A buyer may argue that a “second bite at the apple” is allowable because there could be claims knocked out of the working capital calculation that still constitute a breach of a representation or warranty. For instance, an independent accountant may have determined that a liability should not be included in working capital because it is a long-term liability rather than a short-term liability. It could, however, still be a breach of a representation if it is a liability that was not properly disclosed. In this case, the accountant’s determination should not preclude the buyer from bringing an indemnification claim.

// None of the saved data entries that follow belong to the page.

/-- Settles O44: every word is an execution of `rowWord`, whose executions that cannot fail fold over the tuples; the elements
of a computing word are those of `rowCodes` with the codes of its source rows. That vmin, vmax, vmins and vmaxs are not flushed
under FZO is the model's choice (log 33). -/
theorem rowWordsWriteTheirElements : Obligations.RowWordsWriteTheirElements := by
  unfold Obligations.RowWordsWriteTheirElements
  intro s u td ta tb rs xr us i
  dsimp only
  refine ⟨fun ready tags => ⟨?nums, ?codes, ?vsel⟩, ?vperm, ?vfma, fun ready tags => ⟨?one, ?sign, ?vmov, ?vmovBlock, ?scalar⟩,
    ?table, fun ready => ⟨?vbcast, ?viota, ?vins⟩, ?vcvt, ?traps⟩
  case nums =>
    rintro f z (⟨float, ⟨rfl, rfl, rfl⟩ | ⟨rfl, rfl, rfl⟩ | ⟨rfl, rfl, rfl⟩ | ⟨rfl, rfl, rfl⟩ |
        ⟨rfl, rfl, rfl⟩ | ⟨rfl, rfl, rfl⟩⟩ |
      ⟨int, rfl, ⟨rfl, rfl⟩ | ⟨rfl, rfl⟩ | ⟨rfl, rfl⟩⟩)
    · rw [exec_vadd, execVadd]
      exact runOpen_floatTwo (f := fun rm a b => a.add rm b) ready tags float rfl
    · rw [exec_vsub, execVsub]
      exact runOpen_floatTwo (f := fun rm a b => a.add rm b.neg) ready tags float rfl
    · rw [exec_vmul, execVmul]
      exact runOpen_floatTwo (f := fun _ a b => a.mul b) ready tags float rfl
    · rw [exec_vdiv, execVdiv]
      exact runOpen_floatTwo (f := fun _ a b => a.div b) ready tags float rfl
    · rw [exec_vmin, execVmin]
      exact runOpen_floatPick ready tags float rfl
    · rw [exec_vmax, execVmax]
      exact runOpen_floatPick ready tags float rfl
    · rw [exec_viadd, execViadd]
      exact runOpen_intTwo (f := fun a b => a.add 0 b) ready tags int rfl
    · rw [exec_visub, execVisub]
      exact runOpen_intTwo (f := fun a b => a.add 0 b.neg) ready tags int rfl
    · rw [exec_vimul, execVimul]
      exact runOpen_intTwo (f := Machine.Num.mul) ready tags int rfl
  case codes =>
    rintro op int (⟨rfl, rfl⟩ | ⟨rfl, rfl⟩ | ⟨rfl, rfl⟩ | ⟨rfl, rfl⟩ | ⟨rfl, rfl⟩ | ⟨rfl, rfl⟩ | ⟨rfl, rfl⟩ | ⟨rfl, rfl⟩)
    · exact (exec_vand s).trans (runOpen_intCodes (op := .and) ready tags int rfl)
    · exact (exec_vor s).trans (runOpen_intCodes (op := .or) ready tags int rfl)
    · exact (exec_vxor s).trans (runOpen_intCodes (op := .xor) ready tags int rfl)
    · exact (exec_vshl s).trans (runOpen_intCodes (op := .shl) ready tags int rfl)
    · exact (exec_vsrl s).trans (runOpen_intCodes (op := .srl) ready tags int rfl)
    · exact (exec_vsra s).trans (runOpen_intCodes (op := .sra) ready tags int rfl)
    · exact (exec_vimin s).trans (runOpen_intCodes (op := .min) ready tags int rfl)
    · exact (exec_vimax s).trans (runOpen_intCodes (op := .max) ready tags int rfl)
  case vsel =>
    intro plain
    rw [exec_vsel, execVsel]
    exact rowWord_fold _ ready (by simp only [tags, plain, Bool.not_false, Bool.and_self]) rfl
  case vperm =>
    intro ready tags plain int len
    rw [exec_vperm, execVperm]
    exact rowWord_fold _ ready (by simp only [tags, plain, int, len, Bool.not_false, Bool.and_self, decide_true]) rfl
  case vfma =>
    intro ready tags float
    rw [exec_vfma, execVfma]
    exact runOpen_floatThree ready tags float rfl
  case one =>
    rintro f float (⟨rfl, rfl⟩ | ⟨rfl, rfl⟩ | ⟨rfl, rfl⟩)
    · exact (exec_vsqrt s).trans (runOpen_floatOne (f := Machine.Num.sqrt) ready tags float rfl)
    · exact (exec_vrsq s).trans (runOpen_floatOne (f := Machine.Num.rsqrt) ready tags float rfl)
    · exact (exec_vrcp s).trans (runOpen_floatOne (f := fun a => Machine.Num.one.div a) ready tags float rfl)
  case sign =>
    intro float signed
    constructor
    · rw [exec_vneg, execVneg]
      exact runOpen_signWord (f := fun b c => if c < b then c + b else c - b) ready tags float signed rfl
    · rw [exec_vabs, execVabs]
      exact runOpen_signWord (f := fun b c => c % b) ready tags float signed rfl
  case vmov =>
    intro plain
    rw [exec_vmov, execVmov]
    exact runOpen_rowCodes (srcs := [(ta, s.rowIdx xr)]) (ok := true) (f := fun _ _ cs => (cs.headD 0, 0)) ready rfl
      (by simp only [tags, plain, Bool.not_false, Bool.true_or, Bool.and_self, Bool.false_eq_true, ↓reduceIte])
  case vmovBlock =>
    intro block unmasked
    rw [exec_vmov, execVmov]
    exact rowWord_fold (ok := true) _ ready rfl
      (by simp only [tags, block, unmasked, BEq.rfl, Bool.or_true, Bool.and_self, ↓reduceIte])
  case scalar =>
    rintro f z number (⟨rfl, rfl, rfl⟩ | ⟨rfl, rfl, rfl⟩ | ⟨rfl, rfl, rfl⟩ | ⟨rfl, rfl, rfl⟩ | ⟨rfl, rfl, rfl⟩) rfl
    · rw [exec_vadds, execVadds]
      exact runOpen_scalarWord (f := fun rm a b => a.add rm b) ready tags number rfl
    · rw [exec_vsubs, execVsubs]
      exact runOpen_scalarWord (f := fun rm a b => a.add rm b.neg) ready tags number rfl
    · rw [exec_vmuls, execVmuls]
      exact runOpen_scalarWord (f := fun _ a b => a.mul b) ready tags number rfl
    · rw [exec_vmaxs, execVmaxs]
      exact runOpen_scalarPick ready tags number rfl
    · rw [exec_vmins, execVmins]
      exact runOpen_scalarPick ready tags number rfl
  case table =>
    rintro ready tagD tagA f (⟨rfl, rfl⟩ | ⟨rfl, rfl⟩ | ⟨rfl, rfl⟩)
    · exact (exec_vexp2 s).trans (runOpen_floatTable (f := exp2Of) ready tagD tagA rfl)
    · exact (exec_vlog2 s).trans (runOpen_floatTable (f := log2Of) ready tagD tagA rfl)
    · exact (exec_vtanh s).trans (runOpen_floatTable (f := tanhOf) ready tagD tagA rfl)
  case vbcast =>
    intro plain
    rw [exec_vbcast, execVbcast]
    exact runOpen_rowCodes (srcs := []) (f := fun l _ _ => (l.f.scalar (s.x rs), 0)) ready
      (by simp only [plain, Bool.not_false]) rfl
  case viota =>
    intro number
    rw [exec_viota, execViota]
    exact runOpen_rowCodes (srcs := [])
      (f := fun l j _ => l.f.round s.rm s.mods.fzo (s.freshBase + j) (Machine.Num.ofInt ((s.x rs).toInt + j))) ready number rfl
  case vins =>
    intro plain
    rw [exec_vins, execVins]
    simp only [← apply_ite]
    exact rowWord_fold _ ready (by simp only [plain, Bool.not_false]) rfl
  case vcvt =>
    intro p ready srcNumber dstNumber
    constructor
    · intro plain
      have none : (s.tileLay (s.rowTd td)).scale = none := Option.isSome_eq_false_iff.mp plain |> Option.isNone_iff_eq_none.mp
      rw [exec_vcvt, execVcvt]
      exact rowWord_fold (ok := true) _ ready rfl
        (by simp only [bne_iff_ne.mpr srcNumber, bne_iff_ne.mpr dstNumber, plain, none, Bool.not_false, Bool.true_or, Bool.and_self])
    · intro g scale unmasked whole
      have block : (s.tileLay (s.rowTd td)).isBlock = true := by simp only [Lay.isBlock, scale, Option.isSome_some]
      rw [exec_vcvt, execVcvt]
      exact rowWord_fold (ok := true) _ ready rfl
        (by simp only [bne_iff_ne.mpr srcNumber, bne_iff_ne.mpr dstNumber, unmasked, whole, scale, BEq.rfl, Bool.or_true,
          Bool.and_self])
  case traps =>
    rintro idle fault (rfl | rfl | rfl | rfl | rfl | rfl | rfl | rfl | rfl)
    · rw [exec_vadd, execVadd]
      exact runOpen_floatTwo_traps idle fault rfl
    · rw [exec_vsub, execVsub]
      exact runOpen_floatTwo_traps idle fault rfl
    · rw [exec_vmul, execVmul]
      exact runOpen_floatTwo_traps idle fault rfl
    · rw [exec_vdiv, execVdiv]
      exact runOpen_floatTwo_traps idle fault rfl
    · rw [exec_vmin, execVmin]
      exact runOpen_floatPick_traps idle fault rfl
    · rw [exec_vmax, execVmax]
      exact runOpen_floatPick_traps idle fault rfl
    · rw [exec_vsel, execVsel]
      exact runOpen_rowWord_traps idle fault (fun fits => (Bool.and_eq_true_iff.mp fits).1) rfl
    · rw [exec_viadd, execViadd]
      exact runOpen_intTwo_traps idle fault rfl
    · rw [exec_vand, execVand]
      exact runOpen_intCodes_traps idle fault rfl
end

section
/-! PROOFS. The elements of a row that is written under a mask (R281, R282). -/

namespace Sys2Proof.Machine

/-- A mask bit governs the run of elements that holds it. -/
theorem elemActive_of_run {n k : Nat} (run : max 1 (maskRun n) = k) (mask : Mask) (j : Nat) :
    elemActive mask n j = mask.getLsbD (j / k) := by
  rw [elemActive, run]

theorem maskRun_short {n : Nat} (short : n ≤ 256) : max 1 (maskRun n) = 1 := by
  rw [maskRun]
  omega

end Sys2Proof.Machine

open Sys2Proof Sys2Proof.Machine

On the other hand, if it is determined in the working capital dispute process that the buyer’s position is factually invalid, the buyer might nevertheless bring, or threaten to bring, the same issue as an indemnification claim. This is basically a way to get a free appeal on the accountant’s ruling. It is very difficult for the shareholders to do the same thing when they lose on a working capital issue, because there typically is no second venue to have the issue reviewed again under the merger agreement.
In order to address this issue in merger agreements with working capital adjustments, consider adding language such as this:
In the event that Buyer believes there are any facts or circumstances that are the basis for any adjustments to the [Preliminary Working Capital Statement] delivered by the Company at Closing, Buyer shall be permitted to pursue a remedy based on such facts or circumstances either as an adjustment to the Preliminary Working Capital Statement (“Adjustment”) or as an indemnification claim, but not both, other than as set forth below. Nothing in the preceding sentence shall prevent Buyer from bringing an indemnification claim based on the same facts and circumstances as a proposed Adjustment if a final, independent determination is made that (i) the proposed Adjustment is not proper based solely on the long-term or short-term nature of the applicable asset or liability, (ii) the proposed Adjustment is not being considered in connection with Working Capital because it is determined to be a legal issue rather than an accounting issue or (iii) [ ].
Alternatively, a seller may negotiate for language that provides for an election of remedies by the buyer, so that if a working capital adjustment is sought, there is no indemnification available for the facts underlying the notice of purchase price adjustment.
Counsel especially familiar with accounting issues should help define the circumstances in which a claim may be denied under the working capital provisions, but might be properly indemnifiable. While many auditors are not familiar with these issues, accounting firms often have specialized technical groups to handle such problems. When drafting a provision along these lines, SRS Acquiom suggests seeking specialized level of expertise, which is normally beyond a discussion with the individual who handles the company’s audits.